Any fan of television can tell you that, from the 1950s through the early 1970s, Hollywood churned out some pretty unrealistic series where moms cleaned house wearing dresses and pearls, and dads smoked pipes and wore slippers and sweaters while both dispensed volumes of wisdom. My wife and I never resembled those TV characters. Like most real parents we resembled Dan and Rosanne Conner more than Mike and Carol Brady.
As fathers go I did not “know best.” I made lots of mistakes. I can look at each of my five grown children and see that, though they all very different people, they all have many of the same personality traits that my wife and I possess. This is not always a good thing. I see as many of my weakness in them as I do my strengths. If you ask my wife, though, she would tell you with a smile that our kids possess only her strengths and only my weaknesses.

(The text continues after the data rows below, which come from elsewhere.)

-- ==== Sys2Proof/Machine/Step.lean ====
section
/-! DEFINITION. One step (`00_scope.md` R11): the core meets the host's next event. A presented word that the core accepts
runs as one whole command, from acceptance to completion, fault, or the reset that abandons it. -/

namespace Sys2Proof.Machine

/-- An accepted word: run its command, or refuse it if it is reserved (`30_encoding.md` R76, R81). -/
def runWord (cw : CmdWord) (s : State) : Host.Outcome State Fault Refusal :=
  match decode cw with
  | .instr i => completeCommand (exec i s)
  | .reserved why => .refused (.reservedWord why)

/-- An accepted word whose command a reset abandons (`70_reset_and_hazards.md` R250); a reserved word is no command
(`30_encoding.md` R76). -/
def abandonWord (cw : CmdWord) (rest : List HostEvent) (s : State) : Host.Outcome State Fault Refusal :=
  match decode cw with
  | .instr _ => .next (abandonCommand rest s)
  | .reserved why => .refused (.reservedWord why)

/-- One step. With no event the core waits and keeps all its state (`60_exceptions.md` R236). -/
def step (s : State) : Host.Outcome State Fault Refusal :=
  match s.host with
  | [] => .next s
  | .presentThenReset cw :: rest => if s.accepts then abandonWord cw rest s else .next (assertRst rest s)
  | .assertReset :: rest => .next (assertRst rest s)
  | .releaseReset :: rest => .next (releaseRst rest s)
  | .present cw :: rest =>
    if s.accepts then runWord cw (acceptCommand rest s) else .next (ignoreCommand rest s)

/-- `s` with the word `w` as the host's next presentation, so that the next step of a core that accepts runs it (log 6). -/
def State.withFetchWord (s : State) (nbits w : Nat) : State := { s with host := presentedWord nbits w :: s.host }

end Sys2Proof.Machine
end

Being a parent is an awesome thing. I love every one of my children dearly, yet it is, even to this day an awesomely frightful thing, as well. I wish I had known when they were little the things I know now. I would have been, I am certain, a much better parent.
I wish, too, that I had been a better example of a Christian to them. Paul, though not a parent, raised a great deal of “babes in Christ.” In other words, he discipled a lot of people. In closing his letter to the Philippians, he makes what seems like a casual statement that most of us just read right past. It is, though, not so casual. He says, “Do the things you’ve seen and heard me do.”
I know a great many parents who say, “Do as I say, not as I do.” A great many Christians offer up the same attitude about discipleship. “Here is what’s right. Here’s what I do.”
Are we good examples to “babes in Christ?” Are we good examples to our children and grandchildren?” Do we dare take up the challenge and ask others to look at us as an example of a good Christian?
Remember the only thing we can take with us to heaven is our loved ones.